Effect of printing speed and part geometry on the self-deformation behaviors of 4D printed shape memory PLA using FDM

Abstract

Programmable shape memory polylactic acid (SMPLA) fabricated using fused deposition modeling (FDM) technique has attracted broad interest in recent years. However, the effect of printing speed and part aspect ratio on the self-deformation behaviors of parts have not been well studied. In this work, the effect of printing speed and part geometry on the shape recovery behavior was studied. The thermal history was obtained by implementing finite element analysis (FEA) models using different printing speeds.
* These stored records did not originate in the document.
-- ==== Sys2Proof/Safety.lean ====
section
/-! DEFINITION. What claims speak of: when a port takes a request, what an answered command leaves alone, and the
invariants of the part. -/

namespace Sys2Proof.Machine

/-! Taking a request. -/

/-- A port hears a frame and has a place for its reply (R164, R167). -/
def State.hears (s : State) (p : PortId) : Prop := (s.port p).rx.listening = true ∧ s.bufferFull p = false

/-- A port takes a request and hands it to its owning block: CONFIGURED, in use, hearing (R167). -/
def State.takes (s : State) (p : PortId) : Prop := s.config = .configured ∧ s.isConfigured p = true ∧ s.hears p

/-- The state with a port's receiver back in HUNT and a reply at the tail of its buffer: what every answered command does to
its own port (R166, R168). -/
def State.answered (s : State) (p : PortId) (kind : Byte) (result : Result) (body : ReplyBody) : State :=
  s.setPort p { s.port p with rx := .hunt, replies := (s.port p).replies ++ [⟨kind, result, body⟩] }

/-- The keys of a port's notice queue, URGENT part first. -/
def Port.keys (p : Port) : List NoticeKey := (p.urgent ++ p.routine).map Notice.key

/-- A port holds a notice raised to it since a port before: in its URGENT part where it was raised URGENT or its key was held
there, else in its ROUTINE part (R175, R176). -/
def Port.tells (before after : Port) (body : NoticeBody) (urgent : Bool) : Prop :=
  if urgent = true ∨ holdsKey body.key before.urgent = true then ∃ x ∈ after.urgent, x.body = body
  else ∃ x ∈ after.routine, x.body = body

/-- A port holds a notice raised to it as ROUTINE (R174). -/
def State.told (s t : State) (p : PortId) (body : NoticeBody) : Prop := (s.port p).tells (t.port p) body false

/-- A port with its notice queue and attention line aside. -/
def Port.linkOf (p : Port) : Option LinkRate × Receiver × List Reply × Level := (p.rate, p.rx, p.replies, p.trip)

/-- The command that is the completion, at a port, of a request's frame: the request's row of the opcode table. -/
def requestRow (p : PortId) : Request → Instr
  | .status => .status p
  | .stationIn => .stationIn p
  | .stationOut => .stationOut p
  | .reading vRaw t rhoM flush fault => .reading p vRaw t rhoM flush fault
  | .resolveAnswer tag mAns => .resolveAnswer p tag mAns
  | .bankWrite bank record => .bankWrite p bank record
  | .bankSelect bank => .bankSelect p bank
  | .bankRead station bank => .bankRead p station bank
  | .spanOpen span cFill => .spanOpen p span cFill
  | .spanClose span => .spanClose p span
  | .spanRead span => .spanRead p span
  | .parcelList span start count => .parcelList p span start count
  | .verdictClear span => .verdictClear p span
  | .settingsPropose segment record => .settingsPropose p segment record
  | .settingsAgree segment record => .settingsAgree p segment record
  | .settingsWithdraw segment => .settingsWithdraw p segment
  | .settingsRead segment => .settingsRead p segment
  | .watchClaim => .watchClaim p
  | .watchSet index record => .watchSet p index record
  | .watchRead index => .watchRead p index
  | .watchRelease index => .watchRelease p index
  | .watchFreeze => .watchFreeze p
  | .watchThaw => .watchThaw p
  | .noticeGet => .noticeGet p

/-- The commands of a list executed in order; none once one of them faults or is refused. -/
def execAll : List Instr → State → Option State
  | [], s => some s
  | c :: cs, s =>
    match exec c s with
    | .next t => execAll cs t
    | .fault _ => none
    | .refused _ => none

/-! Service changes, epochs and turns, in the words of their rules. -/

/-- A command takes a station out of IN_SERVICE: its STATION_OUT, or its silence timer's expiry (R5, R6). -/
def State.leavesBy (s : State) (c : Instr) (st : StationId) : Prop :=
  s.inService st = true ∧
    ((c = .stationOut st ∧ s.takes st) ∨ (c = .silenceExpiry st ∧ timerDue s.lineTime (s.station st).silence = true))

/-- A command takes a station into IN_SERVICE: its STATION_IN (R4). -/
def State.returnsBy (s : State) (c : Instr) (st : StationId) : Prop :=
  s.inService st = false ∧ c = .stationIn st ∧ s.takes st

/-- A span record holds the values of an epoch started at a line time, O being its own excess within the signed
48-bit range, and the mark set when that is passed (R84). -/
def Span.epochStarted (sp : Span) (now : LineTime) : Prop :=
  sp.epochStart = now ∧ sp.inflow = 0 ∧ sp.outflow = 0 ∧ sp.i = 0 ∧ sp.updates = 0 ∧
    sp.window = [] ∧ sp.wI = 0 ∧ sp.wV = 0 ∧ sp.wE = 0 ∧ sp.eLeak = 0 ∧ sp.eDep = 0 ∧ sp.eDrift = 0 ∧
    sp.vIn = none ∧ sp.vOut = none ∧
    ∀ x : Int, x = (sp.q : Int) - sp.d - (match sp.line with | none => 0 | some l => (l.vSpan : Int)) →
      sp.o = max (-2 ^ 47) (min x (2 ^ 47 - 1)) ∧ (sp.mark = true ↔ x < -2 ^ 47 ∨ 2 ^ 47 - 1 < x)

/-- The verdict of a span whose window is not full: LEAK if latched, else BLIND (R121). -/
def Span.latchedOrBlind (sp : Span) : Prop := sp.verdict = if sp.latch then .leak else .blind

/-- Both end ports of a span hold a notice raised to them as ROUTINE: a SPAN notice (R174). -/
def State.endsTold (s t : State) (j : SpanId) (l : SpanLine) (body : NoticeBody) : Prop :=
  s.told t l.upstream body ∧ s.told t j.downStation body

/-- Both end ports of a span hold its VERDICT notice to the verdict it has, if that is another than a verdict before: raised
URGENT for LEAK and ROUTINE else, and from the verdict before where no notice of its key was held (R126, R176). -/
def State.verdictTold (s t : State) (j : SpanId) (l : SpanLine) (before : Verdict) : Prop :=
  (t.span j).verdict ≠ before → ∀ p, p = l.upstream ∨ p = j.downStation →
    ∃ b, (s.port p).tells (t.port p) (.verdict j b (t.span j).verdict) (decide ((t.span j).verdict = .leak)) ∧
      (NoticeKey.verdict j ∉ (s.port p).keys → b = before)

/-! The notices of one event, in their order. -/

/-- What a port that held none of their keys holds after notices raised to it in order, each body with whether it is URGENT:
they stand behind those held, each in the part of its urgency, with the line time of the event (R174, R175). -/
def Port.gains (before after : Port) (now : LineTime) (xs : List (NoticeBody × Bool)) : Prop :=
  (∀ x ∈ xs, x.1.key ∉ before.keys) →
    after.urgent = before.urgent ++ (xs.filter (fun x => x.2)).map (fun x => ⟨x.1, now⟩) ∧
    after.routine = before.routine ++ (xs.filter (fun x => !x.2)).map (fun x => ⟨x.1, now⟩)

/-- An event raises these notices to a port, in this order, and no other. -/
def State.gained (s t : State) (p : PortId) (xs : List (NoticeBody × Bool)) : Prop :=
  (s.port p).gains (t.port p) s.lineTime xs

/-- A notice of another kind than WATCH. -/
def Notice.besideWatch (x : Notice) : Bool :=
  match x.body with
  | .watch _ _ => false
  | _ => true

/-- A port with its WATCH notices set aside. -/
def Port.besideWatch (p : Port) : Port :=
  { p with urgent := p.urgent.filter Notice.besideWatch, routine := p.routine.filter Notice.besideWatch }

/-- An event raises these notices to a port, in this order, and no other but WATCH notices. -/
def State.gainedBesideWatch (s t : State) (p : PortId) (xs : List (NoticeBody × Bool)) : Prop :=
  (s.port p).besideWatch.gains (t.port p).besideWatch s.lineTime xs

/-- The STATION notice that a station's new service state brings to a port (R7). -/
def State.stationNotices (s t : State) (st : StationId) (q : PortId) : List (NoticeBody × Bool) :=
  if q ≠ st ∧ s.isConfigured q = true then [(.station st (t.station st).service, false)] else []

/-- The SPAN notice of an event of span j that a port holds as an end of it (R174). -/
def spanNotices (j : SpanId) (l : SpanLine) (event : SpanEvent) (state : SpanState) (q : PortId) :
    List (NoticeBody × Bool) :=
  if q = l.upstream ∨ q = j.downStation then [(.span j event state, false)] else []

/-- The VERDICT notice that a change from a verdict before brings to a port as an end of span j: URGENT to LEAK (R126). -/
def State.verdictNotices (t : State) (j : SpanId) (l : SpanLine) (before : Verdict) (q : PortId) :
    List (NoticeBody × Bool) :=
  if (q = l.upstream ∨ q = j.downStation) ∧ (t.span j).verdict ≠ before then
    [(.verdict j before (t.span j).verdict, decide ((t.span j).verdict = .leak))]
  else []

/-- The SETTINGS notice APPLIED that a port holds as an end of segment k (R137). -/
def appliedNotices (k : SegId) (q : PortId) : List (NoticeBody × Bool) :=
  if q = k.upStation ∨ q = k.downStation then [(.settings k .applied, false)] else []

/-- At an end of span j that held neither its VERDICT notice nor a RESOLVE notice, the keys that a balance update adds to the
ROUTINE part are that of a ROUTINE VERDICT notice, if the verdict changed, and behind it those of WATCH notices alone
(R94). -/
def State.verdictBeforeWatch (s t : State) (j : SpanId) (l : SpanLine) : Prop :=
  ∀ q, q = l.upstream ∨ q = j.downStation → NoticeKey.verdict j ∉ (s.port q).keys →
    NoticeKey.resolve q ∉ (s.port q).keys →
    ∃ ws : List NoticeKey, (∀ k ∈ ws, ∃ i, k = .watch i) ∧
      (t.port q).routine.map Notice.key = (s.port q).routine.map Notice.key ++
        (if (t.span j).verdict ≠ (s.span j).verdict ∧ (t.span j).verdict ≠ .leak then [.verdict j] else []) ++ ws

/-- How many ports the arbiter's search passes before a port (R44). -/
def turnOf (last : Option PortId) (p : PortId) : Nat :=
  match last with
  | none => p.val
  | some q => (p - q - 1).val

/-- A station's head is READY with this result and mass (R24). -/
def Station.headReady (x : Station) (r : Reading) (c : Conversion) (m : Nat) : Prop :=
  x.queue.head? = some r ∧ r.stage = .ready c m

/-- A port is the one the arbiter grants, with the READY head it grants: no port searched before it has one (R44). -/
def State.grantsTo (s : State) (p : PortId) (r : Reading) (c : Conversion) (m : Nat) : Prop :=
  (s.station p).headReady r c m ∧
    ∀ q, turnOf s.lastGranted q < turnOf s.lastGranted p → ∀ r' c' m', ¬ (s.station q).headReady r' c' m'

/-- What the removal of a granted head leaves at its station: one reading less, the one behind it converted as the new head
and the others as they stand (R31, R45). -/
def Station.headRemoved (x y : Station) : Prop :=
  y.queue.length = x.queue.length - 1 ∧ y.queue.tail = x.queue.tail.tail ∧
    (∀ r ∈ x.queue.tail.head?, y.queue.head? =
      some { r with stage := convert (x.banks.get r.bank) x.lastGood r }) ∧
    (x.queue.tail = [] → y.lastGood = x.lastGood) ∧
    (∀ r ∈ x.queue.tail.head?, y.lastGood = lastGoodAfter (x.banks.get r.bank) x.lastGood r) ∧
    y.tag = x.tag ∧ y.service = x.service ∧ y.silence = x.silence ∧ y.banks = x.banks ∧ y.active = x.active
The corresponding residual stress gradient between top layers and bottom layers were analyzed and found critical to the heating-bending behavior. Self-deformation occurs when re-heating the parts, showing interesting shape memory effect that can be tuned using different printing speeds and part aspect ratio. With a smaller part thickness or a higher printing speed, more obvious self-deformation/bending behavior can be observed. Stress gradient Δσy and temperature distribution obtained from simulation suggest a strong correlation between Δσy and bending angle β, validating the experimental observations. Up to 50 cycles of heating/bending- cooling- reheating cyclic tests were performed to study the repeatability and reversibility of the part self-deformation behavior. Digital image correlation analysis was used to analyze the self-deformation behavior during the first heating cycle. Based on the analysis of the printing speed on the self-deformation behavior, a bio-inspired stem tendril-like gripper was fabricated using a printing speed of 90 mm/s that presents the largest deformation. The bionic gripper possesses a fast response which is <2.5 s to grab pine needles with a diameter of ~0.5 mm, showing good potentials used as actuators/sensors.